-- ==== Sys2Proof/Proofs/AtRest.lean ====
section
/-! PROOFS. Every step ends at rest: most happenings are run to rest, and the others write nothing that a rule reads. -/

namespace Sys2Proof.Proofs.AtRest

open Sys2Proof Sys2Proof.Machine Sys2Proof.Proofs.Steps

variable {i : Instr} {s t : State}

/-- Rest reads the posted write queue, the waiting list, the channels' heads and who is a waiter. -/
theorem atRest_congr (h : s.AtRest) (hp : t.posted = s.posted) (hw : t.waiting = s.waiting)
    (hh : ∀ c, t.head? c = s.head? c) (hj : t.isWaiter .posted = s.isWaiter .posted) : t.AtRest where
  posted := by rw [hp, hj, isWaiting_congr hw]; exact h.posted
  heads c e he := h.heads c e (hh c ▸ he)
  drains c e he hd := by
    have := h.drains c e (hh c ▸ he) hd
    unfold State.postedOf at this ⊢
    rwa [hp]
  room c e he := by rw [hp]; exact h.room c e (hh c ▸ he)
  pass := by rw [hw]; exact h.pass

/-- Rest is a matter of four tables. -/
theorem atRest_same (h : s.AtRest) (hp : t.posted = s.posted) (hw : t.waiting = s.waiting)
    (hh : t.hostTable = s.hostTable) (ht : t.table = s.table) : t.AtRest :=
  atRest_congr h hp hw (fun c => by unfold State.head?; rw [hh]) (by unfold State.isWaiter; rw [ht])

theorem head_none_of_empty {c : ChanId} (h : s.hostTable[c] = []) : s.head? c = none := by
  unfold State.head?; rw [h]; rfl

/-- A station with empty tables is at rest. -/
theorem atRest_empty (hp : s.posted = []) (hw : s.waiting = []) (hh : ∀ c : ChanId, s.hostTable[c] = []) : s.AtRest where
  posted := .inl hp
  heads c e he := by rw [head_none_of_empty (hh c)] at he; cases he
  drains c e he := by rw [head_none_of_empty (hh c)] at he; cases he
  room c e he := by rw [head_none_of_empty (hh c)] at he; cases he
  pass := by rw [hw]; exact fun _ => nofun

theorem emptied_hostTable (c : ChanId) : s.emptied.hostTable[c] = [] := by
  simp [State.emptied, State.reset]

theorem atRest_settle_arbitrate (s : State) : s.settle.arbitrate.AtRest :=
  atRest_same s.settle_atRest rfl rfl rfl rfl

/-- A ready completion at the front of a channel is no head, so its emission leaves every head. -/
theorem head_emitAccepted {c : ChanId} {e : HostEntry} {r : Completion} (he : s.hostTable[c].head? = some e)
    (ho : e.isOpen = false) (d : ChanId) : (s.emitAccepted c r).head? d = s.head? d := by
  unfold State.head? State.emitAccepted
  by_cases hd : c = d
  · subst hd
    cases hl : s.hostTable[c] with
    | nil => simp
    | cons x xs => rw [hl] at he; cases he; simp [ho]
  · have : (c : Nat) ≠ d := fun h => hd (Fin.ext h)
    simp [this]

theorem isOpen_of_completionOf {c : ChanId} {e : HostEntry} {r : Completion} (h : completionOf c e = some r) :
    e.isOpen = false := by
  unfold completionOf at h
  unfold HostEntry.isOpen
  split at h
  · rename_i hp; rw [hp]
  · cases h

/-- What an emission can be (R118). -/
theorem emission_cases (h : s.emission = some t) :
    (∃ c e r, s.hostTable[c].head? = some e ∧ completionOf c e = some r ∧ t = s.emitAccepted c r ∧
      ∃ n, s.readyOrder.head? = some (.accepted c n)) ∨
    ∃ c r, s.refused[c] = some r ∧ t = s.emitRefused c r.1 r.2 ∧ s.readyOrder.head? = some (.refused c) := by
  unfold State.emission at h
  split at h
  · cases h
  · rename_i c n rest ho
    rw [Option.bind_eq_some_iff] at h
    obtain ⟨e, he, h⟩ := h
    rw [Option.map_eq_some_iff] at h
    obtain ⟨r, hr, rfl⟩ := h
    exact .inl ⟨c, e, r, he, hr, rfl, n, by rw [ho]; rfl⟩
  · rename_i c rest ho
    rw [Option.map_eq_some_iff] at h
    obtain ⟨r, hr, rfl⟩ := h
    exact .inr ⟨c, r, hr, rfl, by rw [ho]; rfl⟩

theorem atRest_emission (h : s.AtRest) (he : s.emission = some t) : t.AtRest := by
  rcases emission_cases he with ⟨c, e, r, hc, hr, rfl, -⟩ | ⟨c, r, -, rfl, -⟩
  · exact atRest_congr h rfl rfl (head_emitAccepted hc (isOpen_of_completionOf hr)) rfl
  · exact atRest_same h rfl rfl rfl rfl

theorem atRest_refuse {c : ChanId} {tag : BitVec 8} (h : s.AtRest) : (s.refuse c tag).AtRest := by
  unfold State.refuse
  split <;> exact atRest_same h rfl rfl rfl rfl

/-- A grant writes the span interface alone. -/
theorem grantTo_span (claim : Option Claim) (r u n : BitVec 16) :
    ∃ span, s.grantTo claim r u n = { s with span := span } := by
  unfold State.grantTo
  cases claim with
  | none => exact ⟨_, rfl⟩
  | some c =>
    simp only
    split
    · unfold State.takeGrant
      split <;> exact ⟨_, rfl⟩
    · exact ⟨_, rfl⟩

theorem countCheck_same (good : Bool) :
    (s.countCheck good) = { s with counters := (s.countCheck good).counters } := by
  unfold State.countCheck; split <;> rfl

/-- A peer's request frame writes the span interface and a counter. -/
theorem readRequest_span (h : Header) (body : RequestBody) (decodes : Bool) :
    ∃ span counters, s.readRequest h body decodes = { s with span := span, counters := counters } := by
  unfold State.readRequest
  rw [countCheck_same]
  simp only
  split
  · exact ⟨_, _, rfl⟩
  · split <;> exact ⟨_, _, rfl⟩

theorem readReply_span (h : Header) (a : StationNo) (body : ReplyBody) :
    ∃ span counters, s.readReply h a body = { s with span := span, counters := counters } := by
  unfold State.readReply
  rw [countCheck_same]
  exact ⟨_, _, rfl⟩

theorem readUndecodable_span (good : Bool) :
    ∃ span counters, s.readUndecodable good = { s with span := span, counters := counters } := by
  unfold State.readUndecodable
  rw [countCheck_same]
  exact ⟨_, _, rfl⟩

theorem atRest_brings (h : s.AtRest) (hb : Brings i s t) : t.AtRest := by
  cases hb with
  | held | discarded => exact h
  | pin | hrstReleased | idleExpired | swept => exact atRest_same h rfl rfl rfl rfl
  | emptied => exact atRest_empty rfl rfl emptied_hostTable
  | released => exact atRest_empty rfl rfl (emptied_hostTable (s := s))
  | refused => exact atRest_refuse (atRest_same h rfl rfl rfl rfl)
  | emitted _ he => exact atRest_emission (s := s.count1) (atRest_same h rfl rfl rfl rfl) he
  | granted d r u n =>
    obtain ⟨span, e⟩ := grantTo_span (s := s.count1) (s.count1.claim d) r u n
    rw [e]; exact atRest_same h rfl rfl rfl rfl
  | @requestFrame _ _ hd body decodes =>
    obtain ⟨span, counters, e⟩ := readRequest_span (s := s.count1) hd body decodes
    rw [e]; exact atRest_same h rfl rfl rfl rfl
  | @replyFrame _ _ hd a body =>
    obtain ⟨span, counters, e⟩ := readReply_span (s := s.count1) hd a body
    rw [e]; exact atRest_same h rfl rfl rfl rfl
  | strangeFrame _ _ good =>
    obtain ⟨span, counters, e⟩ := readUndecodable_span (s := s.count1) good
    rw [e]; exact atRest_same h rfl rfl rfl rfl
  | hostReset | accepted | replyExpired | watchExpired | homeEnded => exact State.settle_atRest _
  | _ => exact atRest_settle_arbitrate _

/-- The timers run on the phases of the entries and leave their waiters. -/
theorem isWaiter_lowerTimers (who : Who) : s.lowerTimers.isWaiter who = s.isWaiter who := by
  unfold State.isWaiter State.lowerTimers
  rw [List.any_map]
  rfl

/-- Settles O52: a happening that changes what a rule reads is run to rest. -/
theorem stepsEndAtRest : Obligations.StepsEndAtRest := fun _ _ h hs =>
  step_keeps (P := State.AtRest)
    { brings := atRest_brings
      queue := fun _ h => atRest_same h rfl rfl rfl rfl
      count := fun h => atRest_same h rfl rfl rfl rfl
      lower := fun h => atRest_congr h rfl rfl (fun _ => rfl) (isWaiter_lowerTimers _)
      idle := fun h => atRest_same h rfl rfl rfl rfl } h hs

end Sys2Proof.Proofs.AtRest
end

---------------

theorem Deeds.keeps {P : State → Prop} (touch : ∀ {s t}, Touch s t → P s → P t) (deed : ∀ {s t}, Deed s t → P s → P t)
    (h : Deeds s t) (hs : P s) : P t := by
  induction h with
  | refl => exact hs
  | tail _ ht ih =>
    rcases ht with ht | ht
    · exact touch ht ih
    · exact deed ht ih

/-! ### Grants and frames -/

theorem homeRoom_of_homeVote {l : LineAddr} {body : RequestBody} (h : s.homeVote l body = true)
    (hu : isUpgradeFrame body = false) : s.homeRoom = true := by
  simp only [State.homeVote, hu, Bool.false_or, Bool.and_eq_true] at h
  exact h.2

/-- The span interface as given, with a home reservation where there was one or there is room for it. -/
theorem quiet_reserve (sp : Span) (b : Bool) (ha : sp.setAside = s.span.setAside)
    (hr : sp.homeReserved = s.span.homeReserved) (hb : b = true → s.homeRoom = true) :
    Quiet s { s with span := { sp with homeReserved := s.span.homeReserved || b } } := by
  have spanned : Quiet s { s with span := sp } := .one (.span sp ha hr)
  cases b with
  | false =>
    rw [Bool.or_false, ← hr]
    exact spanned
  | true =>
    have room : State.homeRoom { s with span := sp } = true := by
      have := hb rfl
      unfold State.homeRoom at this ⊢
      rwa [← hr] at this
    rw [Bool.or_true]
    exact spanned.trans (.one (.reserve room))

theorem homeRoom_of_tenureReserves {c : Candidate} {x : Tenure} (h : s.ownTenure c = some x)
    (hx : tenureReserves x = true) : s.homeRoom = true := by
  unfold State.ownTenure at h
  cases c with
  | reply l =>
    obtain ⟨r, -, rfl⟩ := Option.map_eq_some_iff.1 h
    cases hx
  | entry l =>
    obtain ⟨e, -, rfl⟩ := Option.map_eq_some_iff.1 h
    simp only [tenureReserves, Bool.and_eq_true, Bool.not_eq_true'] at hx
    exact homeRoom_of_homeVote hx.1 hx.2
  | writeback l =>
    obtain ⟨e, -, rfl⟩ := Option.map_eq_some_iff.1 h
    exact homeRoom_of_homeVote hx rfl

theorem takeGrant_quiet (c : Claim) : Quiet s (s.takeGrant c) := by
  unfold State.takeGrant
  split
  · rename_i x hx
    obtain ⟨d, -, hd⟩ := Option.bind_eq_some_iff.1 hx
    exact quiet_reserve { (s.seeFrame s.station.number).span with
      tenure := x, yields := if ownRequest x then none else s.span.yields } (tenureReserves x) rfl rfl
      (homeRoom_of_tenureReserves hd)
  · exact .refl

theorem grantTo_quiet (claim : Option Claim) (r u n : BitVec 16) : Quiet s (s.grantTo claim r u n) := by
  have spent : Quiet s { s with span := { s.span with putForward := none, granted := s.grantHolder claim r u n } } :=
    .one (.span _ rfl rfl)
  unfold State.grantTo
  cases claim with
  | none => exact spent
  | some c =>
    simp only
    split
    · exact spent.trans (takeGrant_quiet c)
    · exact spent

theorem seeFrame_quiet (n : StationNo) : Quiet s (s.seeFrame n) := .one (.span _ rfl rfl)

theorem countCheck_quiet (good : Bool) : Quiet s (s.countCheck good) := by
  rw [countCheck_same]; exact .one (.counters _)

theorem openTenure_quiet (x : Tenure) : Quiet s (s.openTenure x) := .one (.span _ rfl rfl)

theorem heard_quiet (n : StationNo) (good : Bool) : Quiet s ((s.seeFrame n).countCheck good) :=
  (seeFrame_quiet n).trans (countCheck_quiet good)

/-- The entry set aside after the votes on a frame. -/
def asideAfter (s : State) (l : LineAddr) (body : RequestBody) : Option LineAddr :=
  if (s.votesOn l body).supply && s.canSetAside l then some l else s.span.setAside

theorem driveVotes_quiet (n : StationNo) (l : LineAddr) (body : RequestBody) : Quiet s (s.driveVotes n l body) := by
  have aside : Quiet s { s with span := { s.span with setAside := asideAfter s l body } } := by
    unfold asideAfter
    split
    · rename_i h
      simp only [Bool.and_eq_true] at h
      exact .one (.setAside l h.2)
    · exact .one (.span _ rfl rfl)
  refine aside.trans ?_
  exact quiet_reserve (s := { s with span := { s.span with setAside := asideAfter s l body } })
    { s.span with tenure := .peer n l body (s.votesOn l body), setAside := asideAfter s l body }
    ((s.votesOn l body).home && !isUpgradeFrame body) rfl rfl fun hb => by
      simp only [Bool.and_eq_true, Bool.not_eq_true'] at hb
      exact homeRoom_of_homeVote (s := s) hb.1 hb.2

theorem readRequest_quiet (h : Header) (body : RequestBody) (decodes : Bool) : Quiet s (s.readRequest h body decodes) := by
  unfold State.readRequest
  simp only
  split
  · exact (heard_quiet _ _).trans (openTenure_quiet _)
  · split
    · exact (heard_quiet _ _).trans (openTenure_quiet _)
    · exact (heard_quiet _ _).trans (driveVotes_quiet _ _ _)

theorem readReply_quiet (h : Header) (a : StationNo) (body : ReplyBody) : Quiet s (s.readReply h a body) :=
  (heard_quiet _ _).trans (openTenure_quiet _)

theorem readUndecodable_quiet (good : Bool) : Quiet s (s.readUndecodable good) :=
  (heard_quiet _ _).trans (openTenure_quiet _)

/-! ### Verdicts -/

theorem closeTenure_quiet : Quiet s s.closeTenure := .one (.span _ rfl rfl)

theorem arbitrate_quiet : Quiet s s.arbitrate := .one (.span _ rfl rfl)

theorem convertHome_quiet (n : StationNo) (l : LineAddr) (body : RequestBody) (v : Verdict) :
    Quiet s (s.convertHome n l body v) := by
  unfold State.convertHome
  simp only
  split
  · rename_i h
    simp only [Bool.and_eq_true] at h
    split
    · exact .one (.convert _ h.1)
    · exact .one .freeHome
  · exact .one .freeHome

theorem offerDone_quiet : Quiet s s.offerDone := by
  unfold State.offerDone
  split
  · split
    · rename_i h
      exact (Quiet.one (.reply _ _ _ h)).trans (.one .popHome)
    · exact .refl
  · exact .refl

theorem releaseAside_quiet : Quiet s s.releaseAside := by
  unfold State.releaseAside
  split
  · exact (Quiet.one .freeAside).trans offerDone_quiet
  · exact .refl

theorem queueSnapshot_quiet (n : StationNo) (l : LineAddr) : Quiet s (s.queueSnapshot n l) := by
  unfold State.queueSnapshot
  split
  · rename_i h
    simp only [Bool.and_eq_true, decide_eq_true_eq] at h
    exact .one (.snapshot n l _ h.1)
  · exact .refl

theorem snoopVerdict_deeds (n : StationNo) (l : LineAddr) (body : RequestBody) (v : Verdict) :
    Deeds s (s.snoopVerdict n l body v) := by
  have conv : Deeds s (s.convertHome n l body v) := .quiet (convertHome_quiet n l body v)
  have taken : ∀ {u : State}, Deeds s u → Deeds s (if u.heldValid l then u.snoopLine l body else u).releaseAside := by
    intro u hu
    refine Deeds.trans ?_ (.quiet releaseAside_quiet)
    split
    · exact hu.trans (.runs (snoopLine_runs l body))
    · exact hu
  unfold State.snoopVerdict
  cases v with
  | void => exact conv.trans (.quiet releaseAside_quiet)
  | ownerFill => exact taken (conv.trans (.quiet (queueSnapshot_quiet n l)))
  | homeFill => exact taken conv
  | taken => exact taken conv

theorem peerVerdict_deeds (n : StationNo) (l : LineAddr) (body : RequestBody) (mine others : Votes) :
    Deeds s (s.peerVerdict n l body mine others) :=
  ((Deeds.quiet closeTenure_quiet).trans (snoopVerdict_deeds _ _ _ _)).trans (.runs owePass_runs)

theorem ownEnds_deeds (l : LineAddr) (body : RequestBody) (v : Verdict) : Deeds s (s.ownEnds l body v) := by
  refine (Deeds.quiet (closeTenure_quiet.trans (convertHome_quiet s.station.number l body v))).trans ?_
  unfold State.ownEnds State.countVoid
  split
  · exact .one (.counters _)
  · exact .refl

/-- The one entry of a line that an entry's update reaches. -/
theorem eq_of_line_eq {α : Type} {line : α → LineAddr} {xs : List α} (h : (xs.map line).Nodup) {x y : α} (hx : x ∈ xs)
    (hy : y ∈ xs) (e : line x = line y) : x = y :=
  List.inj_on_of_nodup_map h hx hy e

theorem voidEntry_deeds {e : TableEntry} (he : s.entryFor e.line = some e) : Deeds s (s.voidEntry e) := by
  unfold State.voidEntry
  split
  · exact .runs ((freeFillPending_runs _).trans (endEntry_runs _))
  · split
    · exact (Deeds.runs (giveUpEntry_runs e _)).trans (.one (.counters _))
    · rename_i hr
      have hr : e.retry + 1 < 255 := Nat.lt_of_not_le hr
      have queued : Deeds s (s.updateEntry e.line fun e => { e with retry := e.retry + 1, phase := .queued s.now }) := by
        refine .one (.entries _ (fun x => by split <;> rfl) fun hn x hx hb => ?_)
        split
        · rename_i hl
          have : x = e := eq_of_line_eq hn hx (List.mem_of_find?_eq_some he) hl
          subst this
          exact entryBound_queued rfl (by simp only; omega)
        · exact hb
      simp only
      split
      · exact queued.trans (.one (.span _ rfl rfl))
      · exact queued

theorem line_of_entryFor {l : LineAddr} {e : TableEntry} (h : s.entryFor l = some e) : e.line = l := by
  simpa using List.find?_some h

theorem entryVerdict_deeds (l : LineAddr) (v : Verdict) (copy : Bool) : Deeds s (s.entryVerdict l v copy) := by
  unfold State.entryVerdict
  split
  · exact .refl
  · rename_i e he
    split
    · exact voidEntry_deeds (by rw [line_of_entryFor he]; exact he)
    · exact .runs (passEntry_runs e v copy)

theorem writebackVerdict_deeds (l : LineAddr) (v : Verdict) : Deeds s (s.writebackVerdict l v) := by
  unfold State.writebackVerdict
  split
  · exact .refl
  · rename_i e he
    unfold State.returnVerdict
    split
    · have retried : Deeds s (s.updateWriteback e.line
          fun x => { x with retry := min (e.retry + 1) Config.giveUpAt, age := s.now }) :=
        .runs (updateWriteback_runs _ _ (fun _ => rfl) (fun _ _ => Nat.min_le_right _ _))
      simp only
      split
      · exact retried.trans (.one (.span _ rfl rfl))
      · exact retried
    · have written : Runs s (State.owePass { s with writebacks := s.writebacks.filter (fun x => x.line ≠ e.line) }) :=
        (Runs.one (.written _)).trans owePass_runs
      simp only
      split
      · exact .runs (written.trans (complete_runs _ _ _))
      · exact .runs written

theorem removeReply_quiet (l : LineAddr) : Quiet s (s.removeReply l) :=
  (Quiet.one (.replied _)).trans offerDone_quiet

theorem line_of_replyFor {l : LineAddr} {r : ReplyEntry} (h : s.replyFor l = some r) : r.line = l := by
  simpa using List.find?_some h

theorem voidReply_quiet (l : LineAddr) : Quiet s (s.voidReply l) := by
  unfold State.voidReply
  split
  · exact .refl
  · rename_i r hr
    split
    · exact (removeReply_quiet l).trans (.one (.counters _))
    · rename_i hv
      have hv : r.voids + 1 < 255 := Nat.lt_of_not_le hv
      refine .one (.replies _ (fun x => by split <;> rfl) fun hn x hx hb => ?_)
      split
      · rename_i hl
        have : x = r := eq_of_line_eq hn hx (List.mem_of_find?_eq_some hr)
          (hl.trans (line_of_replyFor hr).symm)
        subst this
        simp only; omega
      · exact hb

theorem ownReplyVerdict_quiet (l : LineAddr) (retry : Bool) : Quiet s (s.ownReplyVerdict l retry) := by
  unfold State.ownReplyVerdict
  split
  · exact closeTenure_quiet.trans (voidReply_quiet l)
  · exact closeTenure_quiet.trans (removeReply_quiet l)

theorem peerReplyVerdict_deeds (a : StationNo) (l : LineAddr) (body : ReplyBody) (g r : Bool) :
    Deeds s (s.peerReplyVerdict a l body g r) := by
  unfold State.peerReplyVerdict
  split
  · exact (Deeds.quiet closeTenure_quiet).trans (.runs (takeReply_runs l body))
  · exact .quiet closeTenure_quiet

---------------

# TASK BRIEF
Take the lines above from the one containing "simp [this]" down to the one containing "theorem countCheck_same (good", and transcribe them exactly, both ends included.

# WRITTEN SOLUTION
    simp [this]

theorem isOpen_of_completionOf {c : ChanId} {e : HostEntry} {r : Completion} (h : completionOf c e = some r) :
    e.isOpen = false := by
  unfold completionOf at h
  unfold HostEntry.isOpen
  split at h
  · rename_i hp; rw [hp]
  · cases h

/-- What an emission can be (R118). -/
theorem emission_cases (h : s.emission = some t) :
    (∃ c e r, s.hostTable[c].head? = some e ∧ completionOf c e = some r ∧ t = s.emitAccepted c r ∧
      ∃ n, s.readyOrder.head? = some (.accepted c n)) ∨
    ∃ c r, s.refused[c] = some r ∧ t = s.emitRefused c r.1 r.2 ∧ s.readyOrder.head? = some (.refused c) := by
  unfold State.emission at h
  split at h
  · cases h
  · rename_i c n rest ho
    rw [Option.bind_eq_some_iff] at h
    obtain ⟨e, he, h⟩ := h
    rw [Option.map_eq_some_iff] at h
    obtain ⟨r, hr, rfl⟩ := h
    exact .inl ⟨c, e, r, he, hr, rfl, n, by rw [ho]; rfl⟩
  · rename_i c rest ho
    rw [Option.map_eq_some_iff] at h
    obtain ⟨r, hr, rfl⟩ := h
    exact .inr ⟨c, r, hr, rfl, by rw [ho]; rfl⟩

theorem atRest_emission (h : s.AtRest) (he : s.emission = some t) : t.AtRest := by
  rcases emission_cases he with ⟨c, e, r, hc, hr, rfl, -⟩ | ⟨c, r, -, rfl, -⟩
  · exact atRest_congr h rfl rfl (head_emitAccepted hc (isOpen_of_completionOf hr)) rfl
  · exact atRest_same h rfl rfl rfl rfl

theorem atRest_refuse {c : ChanId} {tag : BitVec 8} (h : s.AtRest) : (s.refuse c tag).AtRest := by
  unfold State.refuse
  split <;> exact atRest_same h rfl rfl rfl rfl

/-- A grant writes the span interface alone. -/
theorem grantTo_span (claim : Option Claim) (r u n : BitVec 16) :
    ∃ span, s.grantTo claim r u n = { s with span := span } := by
  unfold State.grantTo
  cases claim with
  | none => exact ⟨_, rfl⟩
  | some c =>
    simp only
    split
    · unfold State.takeGrant
      split <;> exact ⟨_, rfl⟩
    · exact ⟨_, rfl⟩

theorem countCheck_same (good : Bool) :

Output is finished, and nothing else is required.